Exercise instructions:
Could you filter the data below down to the lines that hold the word "Host"?

Listed records:
>>>>

-- ==== Sys2Proof/Machine/Montgomery.lean ====
section
/-! DEFINITION. The Montgomery multiplier (42_montgomery R81-R89): MM_FN as R83 and R84 write it, and the command
MONTMUL. -/

namespace Sys2Proof.Machine

/-- One iteration i on the accumulator T (R83): both additions are always done, of 0 where the bit is 0. -/
def montIteration (x y n : Word) (i : Nat) (t : Dw) : Dw :=
  let xi := x.getLsbD i
  let y0 := y.getLsbD 0
  let nu := dwGetbit t 0 ^^ (xi && y0)
  dwShr (dwAdd (dwAdd t (zextLimb (if xi then y else 0))) (zextLimb (if nu then n else 0)))

/-- The accumulator after iterations 0 to count - 1; "each Montgomery multiplication starts from zero" (R84, R34). -/
def montLoop (x y n : Word) : Nat → Dw
  | 0 => Dw.zero
  | count + 1 => montIteration x y n count (montLoop x y n count)

/-- Step 4 of R84: the subtraction is always done; its value is taken when T >= N over the full 128 bits, and is the
decoy, discarded, otherwise (R35). -/
def montCorrect (t : Dw) (n : Word) : Dw :=
  let nw := zextLimb n
  let dcy := dwSub t nw
  if dwGt t nw || dwEq t nw then dcy else t

/-- Step 5 of R84: `repeat m times: U <- DW_SHL(U)` (D42). -/
def shlTimes : Nat → Dw → Dw
  | 0, u => u
  | m + 1, u => shlTimes m (dwShl u)

/-- MM_FN(X, Y, N) (R84). Its callers guarantee N != 0, so the Reducer's check cannot fault and the loops are called
directly. -/
def mmFn (x y n : Word) : Word :=
  let m := bitlen n
  let t := montCorrect (montLoop x y n m) n
  (reduceLoops (shlTimes m t) (zextLimb n)).lo

/-- MONTMUL (R85): W[rd] <- {0, MM_FN(W[rs1].lo, W[rs2].lo, MOD)} and MMCNT + 1; MOD = 0 raises MOD_ZERO. -/
def execMontmul (rd rs1 rs2 : Reg) (s : State) : Host.Outcome State Fault Refusal :=
  if s.modulus = 0 then .next (s.takeFault .modZero)
  else .next ((s.countProducts 1).complete rd (zextLimb (mmFn (s.limb rs1) (s.limb rs2) s.modulus)))

end Sys2Proof.Machine
end

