-- ==== Sys2Proof/Machine/Step.lean ====
section
/-! DEFINITION. One step of the DWC: the next input happens, or, when no input waits, a busy engine runs (R8, R33, R48,
R119). -/

namespace Sys2Proof.Machine

/-- The engine step (R33), enabled exactly when BUSY = 1: the command in PENDING runs whole; a decode fault is taken
(R58, R59, R61). With BUSY = 0 the engine is idle and all state is kept (R117). -/
def engineStep (s : State) : Host.Outcome State Fault Refusal :=
  if s.busy then
    match decode s.pending with
    | .ok i => exec i s
    | .error f => .next (s.takeFault f)
  else .next s

/-- One transition. The list of inputs says which agent moves next; an empty list leaves the engine its turn. -/
def step (s : State) : Host.Outcome State Fault Refusal :=
  match s.inputs with
  | [] => engineStep s
  | .engineSlot :: rest => engineStep (s.withInputs rest)
  | .access a :: rest =>
    if s.inReset then .refused .accessDuringReset else .next ((s.withInputs rest).serve a)
  | .assertReset :: rest => .next (s.withInputs rest).assertReset
  | .releaseReset :: rest => .next (s.withInputs rest).releaseReset

/-- The state in which the table word `w` has just been accepted (R26) and the engine has the next turn: the very next
step decodes and runs it (log 9). -/
def State.withFetchWord (s : State) (nbits w : Nat) : State :=
  (s.accept (commandOfTableWord nbits w)).withInputs (.engineSlot :: s.inputs)

end Sys2Proof.Machine
end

<<<<

Answer box:
def execMontmul (rd rs1 rs2 : Reg) (s : State) : Host.Outcome State Fault Refusal :=
def engineStep (s : State) : Host.Outcome State Fault Refusal :=
def step (s : State) : Host.Outcome State Fault Refusal :=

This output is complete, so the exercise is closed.